Question 7.9: Problem: An insulated piston‐cylinder device contains 2 kg o...
Problem: An insulated piston‐cylinder device contains 2 kg of saturated steam at 0.5 MPa. The steam is allowed to expand reversibly until its pressure drops to 0.1 MPa. Find the work done during this process.
Find: Work done during expansion W.
Known: Saturated steam, mass of steam m = 2 kg, initial pressure P_1 = 0.5 MPa, final pressure P_2 = 0.1 MPa, reversible and insulated (adiabatic) means isentropic.
Diagram:
Governing Equations:
Energy balance Q + W = ∆U + ∆KE + ∆PE
In this problem the initial state of the system is known, since we know the pressure (P_1 = 0.5 MPa) and the quality (x = 1). To fix the final state we know the final pressure (P_2 = 0.1 MPa). We can determine a second property from the fact that the expansion process is adiabatic and reversible, which means that it is isentropic (s_1= s_2 ). Therefore, from the saturated water tables (Appendix 8b) at P_1 = 0.5 MPa, specific enthalpy of liquid s_1 = s_g = 6.8213 kJ / kgK.

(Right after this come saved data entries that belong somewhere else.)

/-- An entry of a context's tensor map as it stands in memory, where byte 0x0B says that it is registered; IDs run from 1 to
2^24 - 1 (R304, R305). -/
def State.tmapRead (s : State) (ctx id : Nat) : Option Tensor :=
  if id = 0 || decide (2 ^ 24 ≤ id) || !(s.ctxTmaps.any fun x => x.1 == ctx) then none
  else match s.walkPa ctx ((s.tmapOf ctx + 64 * id) % 2 ^ 64) with
    | none => none
    | some pa => if s.physNat (pa + 11) 1 == 1 then some (tensorOf ctx id (s.physNat pa 64)) else none

/-- A registered tensor: an entry installed on the dies, or else read from memory (R305). -/
def State.tensor? (s : State) (ctx id : Nat) : Option Tensor :=
  match s.tensors.find? fun t => t.ctx == ctx && t.id == id with
  | some t => some t
  | none => s.tmapRead ctx id

/-- The address of byte `pos` of a tile, none for padding and positions outside the tensor (R301, R303). -/
def Tensor.tileVa (t : Tensor) (tile pos : Nat) : Option Nat :=
  let el := pos / t.esize
  let e0 := (t.dim 0).2.1
  let e1 := (t.dim 1).2.1
  let e2 := (t.dim 2).2.1
  let e3 := (t.dim 3).2.1
  let i0 := tile % t.grid 0 * e0 + el % e0
  let i1 := tile / t.grid 0 % t.grid 1 * e1 + el / e0 % e1
  let i2 := tile / (t.grid 0 * t.grid 1) % t.grid 2 * e2 + el / (e0 * e1) % e2
  let i3 := tile / (t.grid 0 * t.grid 1 * t.grid 2) * e3 + el / (e0 * e1 * e2)
  if el < e0 * e1 * e2 * e3 ∧ i0 < (t.dim 0).1 ∧ i1 < (t.dim 1).1 ∧ i2 < (t.dim 2).1 ∧ i3 < (t.dim 3).1 then
    some (t.base + i0 * t.esize + i1 * (t.dim 1).2.2 + i2 * (t.dim 2).2.2 + i3 * (t.dim 3).2.2 + pos % t.esize)
  else none

/-- The address of a byte of a line (R299, R306). -/
def State.keyVa (s : State) (k : Key) (o : Nat) : Option Nat :=
  if k.tensor == 0 then
    let x := k.tile * 4096 + k.line * 256 + o
    some (if x < 2 ^ 56 then x else x + (2 ^ 64 - 2 ^ 57))
  else match s.tensor? k.ctx k.tensor with
    | none => none
    | some t => t.tileVa k.tile (256 * k.line + o)

/-! ### Lines (R299 to R301) -/

/-- The home's line of a key. -/
def State.line? (s : State) (k : Key) : Option Line := s.lines.find? fun l => l.key == k && !l.proxy
/-- A die's proxy copy of a key (R439). -/
def State.proxy? (s : State) (k : Key) (die : Nat) : Option Line :=
  s.lines.find? fun l => l.key == k && l.proxy && l.die == die
/-- The set of a slice that a key belongs to (R299; log entry 86). -/
def Key.set (k : Key) : Nat := (16 * k.tile + k.line + k.tensor) % (Config.sliceLines / Config.sliceWays)

/-- Stretches of a line that are backed by memory, by the tables as they stand; `hint` is the accessed byte's own
translation, which an anonymous line uses whole. -/
def State.lineSegs (s : State) (k : Key) (hint : Option (Nat × Nat)) : List (Nat × Nat × Nat) :=
  if k.tensor == 0 then
    match hint with
    | some (o, pa) => [(0, 256, pa - o)]
    | none => match (s.keyVa k 0).bind (s.walkPa k.ctx) with
      | some pa => [(0, 256, pa)]
      | none => []
  else
    (List.range 256).filterMap fun o =>
      match hint with
      | some (o', pa) => if o == o' then some (o, 1, pa) else
          ((s.keyVa k o).bind (s.walkPa k.ctx)).map fun p => (o, 1, p)
      | none => ((s.keyVa k o).bind (s.walkPa k.ctx)).map fun p => (o, 1, p)

/-- Bytes of memory in the stretches of a line, by offset. -/
def State.segData (s : State) : List (Nat × Nat × Nat) → Sparse Byte
  | [] => []
  | (o, n, p) :: r =>
    (s.mem.filter fun c => decide (s.memAt p ≤ c.1 ∧ c.1 < s.memAt p + n)).foldl
      (fun d c => spSet 0 d (o + (c.1 - s.memAt p)) c.2) (s.segData r)

/-- The physical byte behind an offset. -/
def segPa : List (Nat × Nat × Nat) → Nat → Option Nat
  | [], _ => none
  | (o, n, p) :: r, x => if o ≤ x ∧ x < o + n then some (p + (x - o)) else segPa r x

/-- Memory after the dirty bytes of a line that belong to elements have been written back (R301). -/
def State.writeDirty (s : State) (l : Line) : List Nat → List Host.Cell → List Host.Cell
  | [], m => m
  | o :: os, m =>
    s.writeDirty l os (match segPa l.segs o with
      | some pa => spSet 0 m (s.memAt pa) (spGet 0 l.data o)
      | none => m)

/-- What a home does with a line of a target outside the device travels in a flow of the port, and is answered (R442). -/
def State.linkPkt (s : State) (die pa cls : Nat) : State :=
  if s.outside pa then (s.passPkts die cls [s.linkPort pa]).backPkts die cls [s.linkPort pa] else s

/-- The flow to a target outside the device has room for a write (R442). -/
def State.linkRoom (s : State) (die pa : Nat) : Bool := !s.outside pa || s.flowRoom die (s.linkPort pa) 1 1

/-- A line may be written back: it is clean, or its flow has room (R301, R442). -/
def State.wbRoom (s : State) (l : Line) : Bool := l.dirty.isEmpty || match l.segs with
  | g :: _ => s.linkRoom l.die g.2.2
  | [] => true

/-- Write a home line back: it stays valid and clean (R133, R301); to a target outside the device that travels in a flow (R442). -/
def State.writeBack (s : State) (k : Key) : State :=
  match s.line? k with
  | none => s
  | some l =>
    let s1 := ({ s with mem := s.writeDirty l l.dirty s.mem }).putLine { l with dirty := [] }
    match l.segs with
    | g :: _ => if l.dirty.isEmpty then s1 else s1.linkPkt l.die g.2.2 1
    | [] => s1

/-- Remove a home line, dropping what is dirty. -/
def State.dropLine (s : State) (k : Key) : State :=
  match s.line? k with
  | none => s
  | some l => { s.noteGone l.die (stampRead (s.epochOf l.die) l.rts) with
      lines := s.lines.filter fun l => !(l.key == k && !l.proxy) }

/-! ### Stamps and times (R329, R330, R436, R437, R441) -/

/-- A load read a line with this WTS (R329). -/
def State.rhRaise (s : State) (core v : Nat) : State := { s with rh := spSet 0 s.rh core (max (s.rhOf core) v) }

/-- The core stands at the hold, so that no lease of its L1 may serve it (R437). -/
def State.tcHeld (s : State) (core : Nat) : Bool := decide (tcHold (s.epochOf (dieOf core)) ≤ s.tcOf core)

/-! ### Filling a line (R299, R301, R441) -/

/-- A line has been accessed: it is the last that its set replaces (R301). -/
def State.touchLine (s : State) (n : LineName) : State := { s with lru := n :: s.lru.filter (· != n) }

/-- Lines of a set of a slice, tentative ones among them (R277, R299). -/
def State.setUse (s : State) (sl st : Nat) : Nat :=
  (s.lines.filter fun l => s.sliceOf l.name == sl && l.key.set == st).length +
    (s.tent.filter fun t => s.homeOf t.key == sl && t.key.set == st).length

/-- The line of a set that is replaced: the least recently used that no service group has locked and that may be written back (R213, R301,
R442). -/
def State.victim (s : State) (sl st : Nat) : Option Line :=
  let mine := s.lines.filter fun l => s.sliceOf l.name == sl && l.key.set == st && l.lock.isNone && s.wbRoom l
  match mine.find? fun l => !s.lru.contains l.name with
  | some l => some l
  | none => match (s.lru.filter fun n => mine.any fun l => l.name == n).getLast? with
    | none => none
    | some n => mine.find? fun l => l.name == n

/-- Replace a line: a dirty one is written back first (R301). -/
def State.replaceLine (s : State) (l : Line) : State :=
  if l.proxy then { s with lines := s.lines.filter fun (m : Line) => m.name != l.name }
  else (s.writeBack l.key).dropLine l.key

/-- Make room for one more line of a set; none where every way holds a tentative or a locked line (R213, R277, R299, R301). -/
def State.makeRoom (s : State) (sl st : Nat) : Option State :=
  if s.setUse sl st < Config.sliceWays then some s else (s.victim sl st).map s.replaceLine

/-- A set takes no line more: every way holds a tentative or a locked one. -/
def State.setShut (s : State) (sl st : Nat) : Bool := (s.makeRoom sl st).isNone

/-- A line whose byte behind `hint` was mapped after the fill takes it from memory (R301). -/
def Line.cover (l : Line) (s : State) : Option (Nat × Nat) → Line
  | none => l
  | some (o, pa) =>
    if (segPa l.segs o).isSome then l
    else { l with segs := l.segs ++ [(o, 1, pa)], data := spSet 0 l.data o (spGet 0 s.mem (s.memAt pa)) }

/-- The stamp a filled home line takes: past the leases on the lines that the die's slices gave up (log entry 84); a line homed
outside the device takes a proxy's (R441). -/
def State.fillStamp (s : State) (die : Nat) (out : Bool) : Nat :=
  if out then s.dieTime die else max (s.epochOf die * 2 ^ 24) (spGet 0 s.goneTs die)

/-- A line as a fill brings it (R301, R441). -/
def State.newLine (s : State) (k : Key) (hint : Option (Nat × Nat)) : State × Line :=
  let die := sliceDie (s.homeOf k)
  let segs := s.lineSegs k hint
  let far := match segs with
    | [] => none
    | g :: _ => if s.outside g.2.2 then some g.2.2 else none
  let n := s.fillStamp die far.isSome
  let l : Line := ⟨k, false, die, segs, s.segData segs, [], n, n, none⟩
  match far with
  | none => (s, l)
  | some pa => ((s.ptRaise die n).linkPkt die pa 0, l)

/-- The home's line of a key, filled from memory if it was not there; a set that takes no line more serves the request and keeps nothing
(R299, R301). -/
def State.fill (s : State) (k : Key) (hint : Option (Nat × Nat)) : State × Line :=
  let sl := s.homeOf k
  let s0 := s.touchSlice sl
  match s0.line? k with
  | some l =>
    let l1 := l.cover s0 hint
    ((s0.touchLine l.name).putLine l1, l1)
  | none => match s0.makeRoom sl k.set with
    | none => s0.newLine k hint
    | some s1 =>
      let (s2, l) := s1.newLine k hint
      ({ s2.touchLine l.name with lines := l :: s2.lines }, l)

/-! ### Reads and writes at the home -/

/-- Bytes of the line at an offset. -/
def Line.bytes (l : Line) (o n : Nat) : List Byte := spGetList 0 l.data o n

/-- A die may serve its cores' reads of a line: it is the home's, or holds a proxy copy (R439). Where the slice takes no copy the home
serves them, and nothing is kept (log entry 108). -/
def State.readable (s : State) (k : Key) (die : Nat) : Bool :=
  sliceDie (s.homeOf k) == die || (s.proxy? k die).isSome || s.setShut (dieSlice die (s.homeOf k)) k.set

/-- The page-heat event of a request: at the home slice, or at the host port of an uncached window (R475). -/
def State.heatReq (s : State) (ctx va pa : Nat) : State :=
  if s.cached pa then s.heat (s.homeOf (s.keyOf ctx va).1) pa else s.heat (poolSampler s.regs.poolwin pa) pa

/-- Read `n` bytes within one line at a virtual address for a device access: the line the die sees (R301, R439). -/
def State.homeRead (s : State) (die ctx va pa n : Nat) : List Byte × State :=
  if s.cached pa then
    let (k, o) := s.keyOf ctx va
    match s.proxy? k die with
    | some l =>
      let s1 := (s.touchSlice (s.sliceOf l.name)).touchLine l.name
      (if (segPa l.segs o).isSome then l.bytes o n else s1.physBytes pa n, s1)
    | none =>
      let (s2, l) := s.fill k (some (o, pa))
      (l.bytes o n, s2)
  else (s.physBytes pa n, s)

/-- Bytes of a write into one line: offset, physical address, byte. -/
abbrev LineBytes := List (Nat × Nat × Byte)

/-- The bytes of a write put into a line. -/
def Line.putAll (l : Line) : LineBytes → Line
  | [] => l
  | x :: xs => Line.putAll (l.put x.1 x.2.2) xs

/-- A line that holds every byte of a write. -/
def Line.coverAll (l : Line) (s : State) : LineBytes → Line
  | [] => l
  | x :: xs => Line.coverAll (l.cover s (some (x.1, x.2.1))) s xs

/-- Bytes written to memory. -/
def State.memPut (s : State) : LineBytes → List Host.Cell → List Host.Cell
  | [], m => m
  | x :: xs, m => s.memPut xs (spSet 0 m (s.memAt x.2.1) x.2.2)

/-- The writer's own die: its proxy copy of the line takes the bytes and, as its cores may hold leases on the copy, a proxy's
stamps; they are what the writer is acknowledged with (R440, R441; log entry 23). -/
def State.ownProxy (s : State) (k : Key) (die : Nat) (xs : LineBytes) : State × Nat :=
  let q := s.dieTime die
  ({ s.ptRaise die q with lines := s.lines.map fun (m : Line) =>
      if m.key == k && m.proxy && m.die == die then { (m.putAll xs) with dirty := [], rts := q, wts := q } else m }, q)

/-- Bytes that a home does not keep are in memory at once, where the next fill finds them with a stamp past theirs (R301, R329). -/
def State.passOn (s : State) (home pa w : Nat) (kept : Bool) (xs : LineBytes) : State :=
  let s1 := ({ s with mem := s.memPut xs s.mem }).linkPkt home pa 1
  if kept then s1 else s1.noteGone home w

/-- Write bytes of one line, performed at its home, with one pair of stamps (R301, R329, R439): the state and the stamp that the
writer is acknowledged with. A line homed at the host or a peer is never dirty: its writes travel on (R439, R448), as do those of a line
that its set cannot keep. -/
def State.lineWrite (s : State) (die tc floor : Nat) (k : Key) (xs : LineBytes) : State × Nat :=
  match xs with
  | [] => (s, 0)
  | x :: _ =>
    let (s1, l0) := s.fill k (some (x.1, x.2.1))
    let home := sliceDie (s1.homeOf k)
    let l1 := (l0.coverAll s1 xs).putAll xs
    let kept := (s1.line? k).isSome
    let through := !kept || s1.paKind x.2.1 == .host || s1.paKind x.2.1 == .peer
    let l2 : Line := if through then { l1 with dirty := l0.dirty } else l1
    let on (t : State) (w : Nat) : State := if through then t.passOn home x.2.1 w kept xs else t
    if die == home then
      let l3 := l2.stampWrite (s1.epochOf home) tc floor
      (on (s1.putLine l3) l3.wts, l3.wts)
    else
      let (s2, w) := s1.farWrite l2 home
      if die < 4 then (on s2 w).ownProxy k die xs else (on s2 w, w)

/-- Bytes of a write by virtual address, each with its physical address. -/
abbrev VaBytes := List (Nat × Nat × Byte)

At P_2 = 0.1 MPa, specific entropy of liquid s_f = 1.3026 kJ / kgK and vapour s_g = 7.3594 kJ / kgK. Since s_f< s_2< s_g , we know that the final state is a saturated vapour–liquid mixture. We can sketch the process on a P‐ν diagram.
The final quality is
x_2= \frac{s_2-s_f}{s_g-s_f}= \frac{6.8213 \ kJ/kgK -1.3026 \ kJ/kgK}{7.3594 \ kJ/kgK-1.3026 \ kJ/kgK}=0.911158.
From an energy balance,
W+\underbrace{Q}_{=0} =\Delta U=m(u_2-u_1).
At P_1 = 0.5 MPa, specific internal energy of vapour u_1= u_g = 2561.2 kJ / kg. At P_2 = 0.1 MPa, specific internal energy of liquid u_f = 417.36 kJ / kg and vapour u_g = 2506.1 kJ / kg. Using the quality of x_2 = 0.911158 from earlier,
u_2=u_f+x_2(u_g-u_f), \\ u_2 = 417.36 \ kJ/kg+0.911158×(2506.1 \ kJ/kg -417.36 \ kJ/kg)=2320.53 \ kJ/kg. \\ W=m(u_2-u_1)=2 \ kg × (2320.2 \ kJ/kg-2561.2 \ kJ /kg), \\ W= -481.340 \ kJ.
Answer: The system does 481.3 kJ of work on the surroundings while expanding.